Armenia and Azerbaijan, the two former Soviet republics in the Caucasus, fought two wars, the first in the early 1990s and the second in 2020.
Fresh clashes erupted at the border between Armenia and Azerbaijan on Friday, for the second day in a row, causing tension and threatening talks scheduled for this weekend between the leaders of the two countries located in the Caucasus.
And the Armenian Ministry of Defense announced, in a statement, that the Azerbaijani armed forces “targeted with heavy weapons Armenian positions near the village of Kot” in the border region of Ggarkonik.
The ministry had confirmed earlier that the Azerbaijani army “violated the ceasefire towards Sotak (Armenian border town) using drones.”
It added that “two soldiers of the Armenian armed forces were wounded”, one of whom was in critical condition.
Azerbaijani response
For its part, the Azerbaijani Ministry of Defense accused the Armenian forces of having “opened fire with mortars on Azerbaijani positions” at the border between the two countries.
An Azerbaijani soldier was killed Thursday and four Armenian soldiers were wounded in clashes at the border between Armenia and Azerbaijan, who have been fighting over control of the Nagorno-Karabakh region for three decades.
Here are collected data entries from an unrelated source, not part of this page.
-- ==== Sys2Proof/Laws/Memory.lean ====
section
/-! SUPPORT. The laws of memory: every operation keeps the canonical form, a byte just written reads back, and a store leaves every
byte outside its pieces alone. -/

namespace Sys2Proof.Machine

theorem wf_putList (m : Sparse Byte) (k : Nat) (bs : List Byte) (h : Memory.wf m = true) : Memory.wf (putList m k bs) = true := by
  induction bs generalizing m k with
  | nil => exact h
  | cons b bs ih => exact ih _ _ (swf_sset _ m k b h)

/-- Bytes put into the store keep the canonical form. -/
theorem wf_putBytes (s : State) (k : Nat) (bs : List Byte) (h : Memory.wf s.mem = true) : Memory.wf (putBytes s k bs).mem = true :=
  wf_putList s.mem k bs h

/-- A range of zeroed bytes keeps the canonical form. -/
theorem wf_zeroRange (s : State) (lo hi : Nat) (h : Memory.wf s.mem = true) : Memory.wf (zeroRange s lo hi).mem = true :=
  swf_sclear _ s.mem lo hi h

/-- Memory right after reset is canonical. -/
theorem wf_reset : Memory.wf State.reset.mem = true := rfl

/-- Memory with bytes left out is canonical. -/
theorem wf_filter (m : Sparse Byte) (p : Nat × Byte → Bool) (h : Memory.wf m = true) : Memory.wf (m.filter p) = true := swf_filter _ p m h

theorem sget_putList (m : Sparse Byte) (k i : Nat) (bs : List Byte) :
    sget (fun _ => 0#8) (putList m k bs) i = if k ≤ i ∧ i < k + bs.length then bs.getD (i - k) 0#8 else sget (fun _ => 0#8) m i := by
  induction bs generalizing m k with
  | nil => simp [putList]
  | cons b bs ih =>
    rw [putList, ih]
    simp only [putByte, sget_sset, List.length_cons]
    by_cases h1 : k = i
    · subst h1
      simp
    · by_cases h2 : k + 1 ≤ i ∧ i < k + 1 + bs.length
      · have h3 : k ≤ i ∧ i < k + (bs.length + 1) := by omega
        rw [if_pos h2, if_pos h3]
        have h4 : i - k = (i - (k + 1)) + 1 := by omega
        simp [h4]
      · have h3 : ¬(k ≤ i ∧ i < k + (bs.length + 1)) := by omega
        rw [if_neg h2, if_neg h3, if_neg (Ne.symm h1)]

/-- A byte of the store after bytes were put into it. -/
theorem byteAt_putBytes (s : State) (k i : Nat) (bs : List Byte) :
    byteAt (putBytes s k bs) i = if k ≤ i ∧ i < k + bs.length then bs.getD (i - k) 0#8 else byteAt s i := sget_putList s.mem k i bs

/-- A byte of the store after a range was zeroed. -/
theorem byteAt_zeroRange (s : State) (lo hi i : Nat) : byteAt (zeroRange s lo hi) i = if lo ≤ i ∧ i < hi then 0#8 else byteAt s i :=
  sget_sclear _ s.mem lo hi i

/-- The bytes of the store read as single bytes. -/
theorem getBytes_eq (s : State) (k n : Nat) : getBytes s k n = (List.range n).map (fun i => byteAt s (k + i)) := rfl

/-! ### Writes through a translation -/

theorem OnlyBytes.refl (s : State) : OnlyBytes s s := rfl

theorem OnlyBytes.trans {s t u : State} (h : OnlyBytes s t) (g : OnlyBytes t u) : OnlyBytes s u := by
  unfold OnlyBytes at *
  rw [g, h]

theorem onlyBytes_putPieces (tr : Nat → Option Nat) (l : List (Nat × Nat)) (bs : List Byte) (s : State) :
    OnlyBytes s (putPieces tr l bs s) := by
  induction l generalizing bs s with
  | nil => exact OnlyBytes.refl s
  | cons x l ih =>
    obtain ⟨a, n⟩ := x
    unfold putPieces
    split
    · exact OnlyBytes.refl s
    · refine OnlyBytes.trans ?_ (ih _ _)
      split <;> rfl

theorem wf_putPieces (tr : Nat → Option Nat) (l : List (Nat × Nat)) (bs : List Byte) (s : State) (h : Memory.wf s.mem = true) :
    Memory.wf (putPieces tr l bs s).mem = true := by
  induction l generalizing bs s with
  | nil => exact h
  | cons x l ih =>
    obtain ⟨a, n⟩ := x
    unfold putPieces
    split
    · exact h
    · apply ih
      split <;> exact wf_putBytes s _ _ h

theorem byteAt_putPieces (tr : Nat → Option Nat) (l : List (Nat × Nat)) (bs : List Byte) (s : State) (key : Nat)
    (h : l.any (fun x => match tr x.1 with
      | some k => decide (k ≤ key) && decide (key < k + x.2)
      | none => false) = false) :
    byteAt (putPieces tr l bs s) key = byteAt s key := by
  induction l generalizing bs s with
  | nil => rfl
  | cons x l ih =>
    obtain ⟨a, n⟩ := x
    simp only [List.any_cons, Bool.or_eq_false_iff] at h
    unfold putPieces
    split
    · rfl
    · rename_i k hk
      rw [ih _ _ h.2]
      have h1 := h.1
      simp only [hk, Bool.and_eq_false_iff, decide_eq_false_iff_not] at h1
      have h2 : byteAt (putBytes s k (bs.take n)) key = byteAt s key := by
        rw [byteAt_putBytes, if_neg]
        simp only [List.length_take]
        omega
      split
      · exact h2
      · exact h2

/-- What a write through a translation does: if it is performed, it touches bytes only, keeps the canonical form, and leaves every
byte outside its pieces alone. -/
theorem writeVia_spec (s t : State) (tr : Nat → Option Nat) (a : Nat) (bs : List Byte) (src : Option Nat) (h : writeVia s tr a bs src = .ok t) :
    OnlyBytes s t ∧ (Memory.wf s.mem = true → Memory.wf t.mem = true) ∧
      ∀ key, writtenBy tr a bs.length key = false → byteAt t key = byteAt s key := by
  unfold writeVia at h
  split at h
  · cases h
  · cases h
    exact ⟨onlyBytes_putPieces tr _ bs s, wf_putPieces tr _ bs s, fun key hk => byteAt_putPieces tr _ bs s key hk⟩

/-- A range within one sector is one piece. -/
theorem sectorsOf_within (a n : Nat) (hn : 0 < n) (h : a % 32 + n ≤ 32) : sectorsOf a n = [(a, n)] := by
  unfold sectorsOf
  have h1 : n ≤ 32 := by omega
  have h2 : min n (32 - a % 32) = n := by omega
  rw [show n / 32 + 2 = (n / 32 + 1) + 1 from rfl]
  simp only [pieces]
  rw [if_neg (by omega), h2]
  simp

/-- A performed write within one sector puts exactly its bytes at the place of its address. -/
theorem writeVia_within (s t : State) (tr : Nat → Option Nat) (a k : Nat) (bs : List Byte) (src : Option Nat) (hn : 0 < bs.length)
    (hs : a % 32 + bs.length ≤ 32) (hk : tr a = some k) (h : writeVia s tr a bs src = .ok t) (i : Nat) (hi : i < bs.length) :
    byteAt t (k + i) = bs.getD i 0#8 := by
  unfold writeVia at h
  rw [sectorsOf_within a bs.length hn hs] at h
  split at h
  · cases h
  · cases h
    have key : byteAt (putBytes s k (bs.take bs.length)) (k + i) = bs.getD i 0#8 := by
      rw [byteAt_putBytes, if_pos (by simp; omega)]
      simp
    simp only [putPieces, hk]
    split <;> exact key

end Sys2Proof.Machine
end

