-- ==== Sys2Proof/Laws/Shared.lean ====
section
/-! SUPPORT. What the operations that many commands share can do, said once: the answer for a unit, an open doorbell, a descriptor that
starts or runs, a tile's dispatch, a short-vector instruction, and the bytes of a number. -/

namespace Sys2Proof.Machine

/-! ### Units -/

/-- A command on a unit that exists answers its effect. -/
theorem onUnit_next {b : Bool} (h : b = true) (t : State) : onUnit b t = .next t := if_pos h

/-- A command on a unit that does not exist stops. -/
theorem onUnit_fault {b : Bool} (h : b = false) (t : State) : onUnit b t = .fault .noSuchUnit := by simp [onUnit, h]

/-- A command of a ring numbered below 4,096 answers its effect. -/
theorem onUnit_ring {r : Nat} (h : r < 4096) (t : State) : onUnit (decide (r < 4096)) t = .next t := if_pos (by simp [h])

/-! ### Doorbells -/

/-- An open doorbell of an enabled ring reaches the ring's own function (10 R318). -/
theorem doorbell_open {s : State} {who : Party} {r p : Nat} {v : BitVec 32} {f : Nat → Ring → State} (h : DoorbellOpen s who r p)
    (he : (ringOf s r).enabled = true) : doorbell s who r v f = f p (ringOf s r) := by
  obtain ⟨_, _, h3, h4, h5, h6, h7, h8⟩ := h
  have h8 : ¬ 4 ≤ stage s := by omega
  unfold doorbell
  rcases h4 with rfl | ⟨h, rfl, hp, ho⟩
  · simp [h3, doorbell.act, h5, h6, h7, he, h8]
  · simp [h3, hp, ho, doorbell.act, h5, h6, h7, he, h8]

/-- An open doorbell's command names units that exist. -/
theorem doorbell_exists {s : State} {who : Party} {r p : Nat} (h : DoorbellOpen s who r p) (t : State) :
    onUnit (isRing r && isParty who) t = .next t := onUnit_next (by simp [h.1, h.2.1]) t

/-- A refused doorbell write sets DB_ERR and reports, and nothing else (10 R318). -/
theorem refuseDoorbell_spec (s : State) (r p : Nat) (v : BitVec 32) :
    OnlyReports (setRing s r { ringOf s r with dbErr := true }) (refuseDoorbell s r p v) := (reporting_errEmit _ _).1

/-! ### Descriptors -/

/-- The descriptor found has the number sought. -/
theorem findDesc_seq {s : State} {r : Nat} {seq : BitVec 32} {d : Desc} (h : findDesc s r seq = some d) : d.seq = seq := by
  simpa using List.find?_some h

/-- A descriptor that may start is in flight on its ring and waits, its waits and its order are met, and the package runs below supply stage S3
(10 R319, 01 R13 to R26). -/
theorem startable_spec {s : State} {r : Nat} {seq : BitVec 32} {eng op : Nat} {d : Desc} (h : startable s r seq eng op = some d) :
    findDesc s r seq = some d ∧ d.phase = .waiting ∧ d.engine = eng ∧ d.op = op ∧ waitsMet s d = true ∧ orderMet (ringOf s r) seq = true ∧
      alive s = true ∧ stage s < 3 := by
  unfold startable at h
  split at h
  · simp at h
  · rename_i x hx
    split at h
    · rename_i hc
      obtain rfl : x = d := by simpa using h
      simp at hc
      exact ⟨hx, hc.1.1.1.1.1.1, hc.1.1.1.1.1.2, hc.1.1.1.1.2, hc.1.1.1.2, hc.1.1.2, hc.1.2, hc.2⟩
    · simp at h

/-- A running descriptor is in flight on its ring, with its engine. -/
theorem runningDesc_spec {s : State} {r : Nat} {seq : BitVec 32} {eng : Nat} {d : Desc} (h : runningDesc s r seq eng = some d) :
    findDesc s r seq = some d ∧ d.phase = .running ∧ d.engine = eng := by
  unfold runningDesc at h
  split at h
  · simp at h
  · rename_i x hx
    split at h
    · rename_i hc
      obtain rfl : x = d := by simpa using h
      simp at hc
      exact ⟨hx, hc.1, hc.2⟩
    · simp at h

/-- The start of a descriptor changes the rings and the order of readiness alone. -/
theorem startWork_spec (s : State) (r : Nat) (d : Desc) (w : Work) :
    startWork s r d w = { s with rings := (startWork s r d w).rings, readyQ := (startWork s r d w).readyQ } := rfl

/-! ### Tiles -/

/-- A tile's command that dispatches has its effect, on the state with the command fetched, and leaves the state to the commands of other opcodes (03 R86, R87,
R94). -/
theorem withCommand_spec {s : State} {t r : Nat} {d : Desc} {y : Tile} {b : List Byte} (h : Dispatches s t r d y b) (op : Nat)
    (k : State → Nat → Desc → List Byte → State) : withCommand s t op k = if tileOp b = op then k (setTile s t y) r d b else s := by
  obtain ⟨_, h1, h2, h3, h4, h5, h6, h7, h8, h9⟩ := h
  unfold withCommand tileOp
  simp only [h1, h2, h3, h4, h5, h6, h7, h8, h9]
  by_cases he : fieldOf (leField b 0 4) 0 8 = op <;> simp [he]

/-! ### Short-vector instructions -/

/-- A short-vector instruction that executes with legal fields has its effect (08 R242, R254). -/
theorem qInstr_legal {s : State} {h : Nat} (hr : QuadReady s h) (k : Hart → State) : qInstr h true s k = k (hartOf s h) := by
  simp [qInstr, hr.2.1, hr.2.2]

/-- One whose fields are illegal traps (08 R254). -/
theorem qInstr_illegal {s : State} {h : Nat} (hr : hartReady s h = true) (legal : Bool) (k : Hart → State)
    (hb : xsOn (hartOf s h) = false ∨ legal = false) : qInstr h legal s k = illegal s h := by
  rcases hb with hb | hb <;> simp [qInstr, hr, hb]

/-! ### Bytes -/

@[simp] theorem leBytes_length (n v : Nat) : (leBytes n v).length = n := by
  induction n generalizing v with
  | zero => rfl
  | succ n ih => simp [leBytes, ih]

/-- A byte of a number, least significant first. -/
theorem leBytes_getD (n v i : Nat) (h : i < n) : (leBytes n v).getD i 0#8 = BitVec.ofNat 8 (v / 256 ^ i) := by
  induction n generalizing v i with
  | zero => omega
  | succ n ih => cases i with
    | zero => simp [leBytes]
    | succ i =>
      rw [leBytes, List.getD_cons_succ, ih _ _ (by omega), Nat.div_div_eq_div_mul, Nat.pow_succ, Nat.mul_comm]

@[simp] theorem freeBytes_length (c n : Nat) : (freeBytes c n).length = n := by simp [freeBytes]

end Sys2Proof.Machine
end

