/-- Settles O56: descriptors, packets and timers take the branch of the launch's phase. -/
theorem launchCommands : Obligations.LaunchCommands := by
  unfold Obligations.LaunchCommands
  refine ⟨fun s r seq d hr => ?_, fun s k c hc ha hst htap => ?_, fun s k node ha htap hl hrank => ?_, fun s k x node ha htap hl => ?_,
    fun s job key x ha hl => ?_, fun s e p he ha hp => ?_⟩
  · intro start
    have hon : ∀ {u v : State}, u = v → onUnit (decide (r < 4096)) u = .next v := fun e => (onUnit_next (decide_eq_true hr) _).trans (congrArg _ e)
    exact ⟨fun hd => ⟨fun h => hon (launchDescriptor_invalid hd h), fun h => hon (launchDescriptor_starts hd h)⟩,
      fun hd => ⟨fun h => hon (teardownDescriptor_invalid hd h), fun h => hon (teardownDescriptor_starts hd h)⟩⟩
  · intro w x n s0
    obtain ⟨hk, he⟩ := exec_launchIn hc s
    have hexec : ∀ {u : State}, requestIn w s = u → exec c s = .next u := fun e => by rw [he, e]
    have hdest := mordantBytes_dest s k
    exact ⟨fun hn => hexec (requestIn_edge_granted (mordantBytes_ptype k (nodeId s)) hdest ha hst htap hn (edgeCheck_launch hk s (nodeId s))),
      fun h0 h1 hnew => ⟨fun hroom => hexec (requestArrives_held mordantAct ha hst htap hdest h0 h1 hnew hroom),
        fun hroom => hexec (requestArrives_nacked mordantAct ha hst htap hdest h0 h1 hnew hroom)⟩,
      fun hn => hexec (requestArrives_behind mordantAct ha hst htap hdest hn)⟩
  · intro act start acked
    exact ⟨fun hk hfits => (mordantAct_prepare node s hk).trans (preparePkt_starts ha htap hl hrank hk hfits),
      fun hk => (mordantAct_teardown node s hk).trans (teardownPkt_starts ha htap hl hrank hk)⟩
  · intro act
    exact ⟨fun hk => (mordantAct_ackLaunch node s hk).trans (ackLaunch_acks ha hl hk),
      fun hk hkid => (mordantAct_report node s hk).trans (reportPkt_counts ha hl hk hkid),
      fun hk hroot hp => (mordantAct_notice node s hk).trans (noticePkt_records ha hl hk hroot hp),
      fun hk hp hans => (mordantAct_commit node s hk).trans (commitPkt_commits ha htap hl hk hp hans),
      fun hk hp => (mordantAct_abort node s hk).trans (abortPkt_aborts ha htap hl hk hp)⟩
  · refine ⟨fun hp hans => ?_, fun n hp => ⟨fun hkid => congrArg Host.Outcome.next (launchTimeout_silent ha hl hp hkid),
        fun hkid => congrArg Host.Outcome.next (launchTimeout_silent ha hl hp hkid)⟩,
      fun hpar hp => congrArg Host.Outcome.next (busyRetry_asks ha hl hpar hp),
      fun n hn hp hbusy hans => congrArg Host.Outcome.next (busyExpiry_fails ha hl hn hp hbusy hans)⟩
    intro y
    exact ⟨fun p h1 hpart => congrArg Host.Outcome.next (launchPrepared_reserves ha hl hp hans h1 hpart),
      fun h2 => congrArg Host.Outcome.next (launchPrepared_busy ha hl hp hans h2),
      fun h3 => congrArg Host.Outcome.next (launchPrepared_refused ha hl hp hans h3)⟩
  · intro lo scrub
    have hon : ∀ {u v : State}, u = v → onUnit (decide (e < 64)) u = .next v := fun h => (onUnit_next (decide_eq_true he) _).trans (congrArg _ h)
    exact ⟨fun h => hon (jobScrubDone_zeroes ha hp h), fun h => hon (jobEntryFree_frees ha hp h)⟩

end Sys2Proof.Machine
end

section
/-! SUPPORT. Unit errors and what ECC errors leave, clearing and tests, merge windows, wear, spares and Swatch: one equation per case (09 R291 to
R294, 14 R443 to R475). -/

namespace Sys2Proof.Machine

/-! ### Unit errors -/

section
variable {s : State} {e : ErrEvent} (ha : alive s = true)
include ha

theorem unitError_fenced (h : (unitOf s e.unitType (unitIndex e.unit)).st = 2) : unitError e s = s :=
  if_pos (by rw [ha, decide_eq_true h]; rfl)

section
variable (h2 : (unitOf s e.unitType (unitIndex e.unit)).st ≠ 2)
include h2

theorem unitError_unwritable (hw : e.writable = false) : unitError e s = deviceFatal s 1 :=
  (if_neg (by rw [ha, decide_eq_false h2]; exact Bool.false_ne_true)).trans (if_pos (by rw [hw]; rfl))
The clashes come ahead of a meeting between Armenian Prime Minister Nikol Pashinyan and Azerbaijani President Ilham Aliyev in Brussels on Sunday for talks sponsored by the European Union.
Pashinyan accused Azerbaijan Thursday of seeking to “undermine the talks” scheduled in Brussels, stressing that there is a “very little” chance of reaching a peace agreement with Aliyev during this meeting.
He explained that the draft agreement “is still in a preliminary stage and it is too early to talk about the possibility of signing it.”
In early May, Washington hosted four days of intensive talks between two delegations from the two countries.
Armenia and Azerbaijan, the two former Soviet republics in the Caucasus, fought two wars, the first in the early 1990s and the second in 2020, with the aim of controlling the Nagorno-Karabakh region, which is inhabited by an Armenian majority and unilaterally separated from Azerbaijan three decades ago.
After a lightning war in which Baku seized lands in the Nagorno-Karabakh region in the fall of 2020, Baku and Yerevan signed a ceasefire mediated by Moscow.
Since then, Russian soldiers have been deployed to supervise compliance with the ceasefire in Nagorno-Karabakh, but Armenia has been complaining for months about their ineffectiveness.